→ Source material
=-=-=-=-=

-- ==== Sys2Proof/Machine/Gallery.lean ====
section
/-! DEFINITION. Gallery queues (chapter 06): positions, storage, appends, visibility, full queues, records, the operations
of the consumers. -/

namespace Sys2Proof.Machine

/-- What the engine holds of a queue. -/
def State.queue (s : State) (q : Nat) : Queue := tget {} s.queues q
/-- A queue's holding set. -/
def State.setQueue (s : State) (q : Nat) (v : Queue) : State := { s with queues := tset id {} s.queues q v }
/-- A capture port. -/
def State.port (s : State) (p : Nat) : CapPort := tget {} s.ports p
/-- A capture port set. -/
def State.setPort (s : State) (p : Nat) (v : CapPort) : State := { s with ports := tset id {} s.ports p v }

/-! Settings (R214 to R216). -/

/-- `GQ_CTRL.EN`. -/
def gqEn (s : State) (q : Nat) : Bool := bit (s.rd .GQ_CTRL q) 0
/-- `GQ_CTRL.KIND`: 0 capture, 1 token, 2 item, 3 pattern. -/
def gqKind (s : State) (q : Nat) : Nat := s.rdf .GQ_CTRL 1 3 q
/-- Ping-pong mode. -/
def gqPing (s : State) (q : Nat) : Bool := bit (s.rd .GQ_CTRL q) 4
/-- `GQ_CTRL.FULLMODE` HOLD_PRODUCER. -/
def gqHoldMode (s : State) (q : Nat) : Bool := bit (s.rd .GQ_CTRL q) 5
/-- `GQ_CTRL.EPOCH_MARK`. -/
def gqEpochMark (s : State) (q : Nat) : Bool := bit (s.rd .GQ_CTRL q) 6
/-- Producer kind and index. -/
def gqProd (s : State) (q : Nat) : Nat × Nat := (s.rdf .GQ_BIND 0 4 q, s.rdf .GQ_BIND 4 8 q)
/-- Consumer kind and index. -/
def gqCons (s : State) (q : Nat) : Nat × Nat := (s.rdf .GQ_BIND 16 4 q, s.rdf .GQ_BIND 20 8 q)

/-- The enabled queues, in the order of their numbers. -/
def enabledQueues (s : State) : List Nat :=
  s.regs.filterMap fun e => if e.1.reg = .GQ_CTRL ∧ bit e.2 0 = true then some e.1.inst else none

/-- The enabled queue of a producer, and of a slot where the producer has slots (R176, R179). -/
def queueOfProd (s : State) (kind idx : Nat) (slot : Option Nat) : Option Nat :=
  (enabledQueues s).find? fun q =>
    (gqProd s q).1 == kind && (kind == 6 || (gqProd s q).2 == idx) &&
    (match slot with
    | some n => s.rdf .GQ_BIND 12 2 q == n
    | none => true)

/-- The enabled queue that a hardware consumer reads (R177). -/
def queueOfCons (s : State) (kind idx : Nat) : Option Nat :=
  (enabledQueues s).find? fun q => (gqCons s q).1 == kind && (gqCons s q).2 == idx

/-- Bytes of one half of a ping-pong queue (R187). -/
def gqHalf (s : State) (q : Nat) : Nat := (s.rdf .GQ_GEOM 16 5 q + 1) * 2 ^ 18
/-- The capacity (R185, R187). -/
def gqCap (s : State) (q : Nat) : Nat := if gqPing s q then 2 * gqHalf s q else 2 ^ s.rdf .GQ_GEOM 0 6 q
/-- The storage address of a queue's position (R185, R187). -/
def gqBase (s : State) (q : Nat) : Nat :=
  if gqPing s q then bankBase + s.rdf .GQ_GEOM 8 6 q * 2 ^ 18 else (s.rd .GQ_BASE q).toNat * 2 ^ 16

/-- Bytes of an entry of a queue whose entries all have one size (R195 to R197). -/
def gqEntry (s : State) (q : Nat) : Nat :=
  match gqKind s q with
  | 1 => 16
  | 3 => if bit (s.rd .GQ_CTRL q) 9 then 80 else 64
  | _ => 32

/-! Positions (R182). -/

/-- The write position. -/
def gqWrite (s : State) (q : Nat) : Nat := (s.rd .GQ_WRITE q).toNat
/-- The read position. -/
def gqRead (s : State) (q : Nat) : Nat := (s.rd .GQ_READ q).toNat
/-- The free position. -/
def gqFree (s : State) (q : Nat) : Nat := (s.rd .GQ_FREE q).toNat
/-- The mark, where it is valid. -/
def gqMark (s : State) (q : Nat) : Option Nat :=
  if bit (s.rd .GQ_MARK q) 63 then some (fld (s.rd .GQ_MARK q) 0 63) else none
/-- The register of a position, as R220 numbers them. -/
def posReg (i : Nat) : Reg :=
  match i with
  | 0 => .GQ_WRITE
  | 1 => .GQ_READ
  | 2 => .GQ_MARK
  | _ => .GQ_FREE

/-- Both copies of a position set. -/
def putPos (s : State) (q i : Nat) (v : DWord) : State :=
  let s := s.wr (posReg i) v q
  s.setQueue q { s.queue q with twin := tset id 0 (s.queue q).twin i v }

/-- A position updated, in both of its copies, which the update compares first: a difference is found (R209). -/
def setPos (s : State) (q i : Nat) (v : DWord) : State :=
  let a := s.rd (posReg i) q
  let b := tget 0 (s.queue q).twin i
  let s := putPos s q i v
  if a = b then s else { s with epo := { s.epo with detected := s.epo.detected ++ [.clash q i a b] } }

/-- The mark set, or left at its position and made invalid. -/
def setMark (s : State) (q : Nat) (m : Option Nat) : State :=
  match m with
  | some p => setPos s q 2 (BitVec.ofNat 64 (p % 2 ^ 63 + 2 ^ 63))
  | none => setPos s q 2 (setBit (s.rd .GQ_MARK q) 63 false)
/-- Where the next append goes: past what lies beyond the write position (R183). -/
def gqAppend (s : State) (q : Nat) : Nat := gqWrite s q + ((s.queue q).beyond.map (·.len)).sum
/-- `GQ_RELPEND` in bytes. -/
def gqRelpend (s : State) (q : Nat) : Nat := 16 * (s.rd .GQ_RELPEND q).toNat

/-- The level (R207): visible bytes, or the free space of a pattern queue. -/
def gqLevel (s : State) (q : Nat) : Nat :=
  if gqKind s q = 3 then gqCap s q - (gqWrite s q - gqFree s q) else gqWrite s q - gqRead s q

/-- `n` entries lost (R217): `GQ_STATUS.LOST` sets with every increase of `GQ_LOST`. -/
def gqLose (s : State) (q n : Nat) : State := if n = 0 then s else (s.count .GQ_LOST n q).orIn .GQ_STATUS 2 q

/-! Storage. -/

/-- Bytes of a queue's storage at a position, which may wrap at the end (R185). -/
def gqBytes (s : State) (q pos n : Nat) : List Byte :=
  match (s.queue q).tail.find? fun e => e.1 == pos with
  | some e => e.2.take n
  | none =>
    let off := pos % gqCap s q
    let k := min n (gqCap s q - off)
    s.bytes (gqBase s q + off) k ++ s.bytes (gqBase s q) (n - k)

/-- The entry at a position is in the tail cache. -/
def inTail (s : State) (q pos : Nat) : Bool := (s.queue q).tail.any fun e => e.1 == pos

/-- An uncorrectable word lies in the bytes of an entry. -/
def gqBad (s : State) (q pos n : Nat) : Bool :=
  let off := pos % gqCap s q
  let k := min n (gqCap s q - off)
  badIn s (gqBase s q + off) k || badIn s (gqBase s q) (n - k)

/-- The reports of an uncorrectable read of an entry's bytes. -/
def gqReportBad (s : State) (q pos n : Nat) : State :=
  let off := pos % gqCap s q
  let k := min n (gqCap s q - off)
  reportBads (reportBads s (gqBase s q + off) k) (gqBase s q) (n - k)

/-- Bytes stored at a position. -/
def gqStore (s : State) (q pos : Nat) (bs : List Byte) : State :=
  let off := pos % gqCap s q
  let k := min bs.length (gqCap s q - off)
  let s := store s (gqBase s q + off) (bs.take k)
  if k < bs.length then store s (gqBase s q) (bs.drop k) else s

/-- The addresses at which `n` bytes from a position enter an interleave unit. -/
def gqUnits (s : State) (q pos n : Nat) : List Nat :=
  let g := 2 ^ granLog s
  let off := pos % gqCap s q
  (List.range (n / g + 2)).map fun i => gqBase s q + (off + min (i * g) (n - 1)) % gqCap s q

/-- The memory channels of an entry are all READY (R636); scratchpad banks always are. -/
def gqReady (s : State) (q pos n : Nat) : Bool := gqPing s q || (gqUnits s q pos n).all fun a => ddrReady s a

/-- The padded size of the record whose header stands at a position (R188, R194). -/
def recSize (s : State) (q pos : Nat) : Nat :=
  match (s.queue q).pads.find? fun k => k.1 == pos with
  | some k => k.2
  | none => 32 + (leNat ((gqBytes s q (pos + 8) 2)) + 31) / 32 * 32

/-- The size of the entry at a position. -/
def entrySize (s : State) (q pos : Nat) : Nat := if gqKind s q = 0 then recSize s q pos else gqEntry s q

/-! The head cache (R185, R186, R636). -/

/-- Entries from a position on, `size` bytes being cached already: those that fit, that the tail cache holds or whose channel
is READY, and that carry no uncorrectable word. -/
def fillHead (s : State) (q : Nat) : Nat → Nat → Nat → List (Nat × List Byte)
  | 0, _, _ => []
  | n + 1, p, size =>
    if gqWrite s q ≤ p then [] else
    let z := min (entrySize s q p) (gqWrite s q - p)
    if size + z ≤ 2048 ∧ (inTail s q p = true ∨ (gqReady s q p z = true ∧ gqBad s q p z = false)) then
      (p, gqBytes s q p z) :: fillHead s q n (p + z) (size + z)
    else []

/-- The head cache of a spill-mode queue follows its read position and prefetches what has become visible; when it does so is
open (log 70). -/
def readAhead (s : State) (q : Nat) : State :=
  if (gqCons s q).1 = 0 ∨ gqPing s q = true ∨ gqEn s q = false then s else
  let v := s.queue q
  let kept := v.head.filter fun e => decide (gqRead s q ≤ e.1) && decide (e.1 + e.2.length ≤ gqWrite s q)
  let kept := if (kept.headD (0, [])).1 = gqRead s q then kept else []
  let size := (kept.map (·.2.length)).sum
  s.setQueue q { v with head := kept ++ fillHead s q 128 (gqRead s q + size) size }

/-- The read position steps over the skipped end of a half, the level is compared with its threshold, and the head cache
follows (R188, R207). -/
def relevel (s : State) (q : Nat) : State :=
  let s := match (s.queue q).skips.find? fun k => k.1 == gqRead s q && k.1 + k.2 ≤ gqWrite s q with
    | some k => setPos s q 1 (BitVec.ofNat 64 (k.1 + k.2))
    | none => s
  let thr := 16 * (s.rd .GQ_LEVEL q).toNat
  let at_ := thr ≠ 0 && thr ≤ gqLevel s q
  let v := s.queue q
  let s := s.setQueue q { v with above := at_ }
  readAhead (if at_ && !v.above then s.orIn .GQ_STATUS 1 q else s) q

/-- How many entries lie from one position to another (R204): their headers are followed, skips count for none. -/
def countEntries (s : State) (q stop : Nat) : Nat → Nat → Nat
  | 0, _ => 0
  | n + 1, pos =>
    if stop ≤ pos then 0
    else match (s.queue q).skips.find? fun k => k.1 == pos with
      | some k => countEntries s q stop n (pos + max k.2 1)
      | none => countEntries s q stop n (pos + entrySize s q pos) + 1

/-- Entries from one position to another. -/
def entriesIn (s : State) (q a b : Nat) : Nat :=
  if gqKind s q ≠ 0 ∧ (s.queue q).skips = [] then (b - a) / gqEntry s q
  else countEntries s q b ((b - a) / 16 + 1) a

/-- The first entry boundary, from a position on, that leaves at least `need` bytes free behind it (R204); a record whose header
lies in a channel that is not READY cannot be passed (R226). -/
def overwriteTo (s : State) (q stop need : Nat) : Nat → Nat → Nat
  | 0, pos => pos
  | n + 1, pos =>
    if need ≤ pos ∨ stop ≤ pos ∨ (gqKind s q = 0 ∧ gqReady s q pos 32 = false) then min pos stop
    else match (s.queue q).skips.find? fun k => k.1 == pos with
      | some k => overwriteTo s q stop need n (pos + max k.2 1)
      | none => overwriteTo s q stop need n (pos + entrySize s q pos)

=-=-=-=-=

→ Problem requirements
The answer must be a verbatim transcription of the entries above, from the first line through the line that contains "holding set. -/", and nothing more.

→ Problem solution
-- ==== Sys2Proof/Machine/Gallery.lean ====
section
/-! DEFINITION. Gallery queues (chapter 06): positions, storage, appends, visibility, full queues, records, the operations
of the consumers. -/

namespace Sys2Proof.Machine

/-- What the engine holds of a queue. -/
def State.queue (s : State) (q : Nat) : Queue := tget {} s.queues q
/-- A queue's holding set. -/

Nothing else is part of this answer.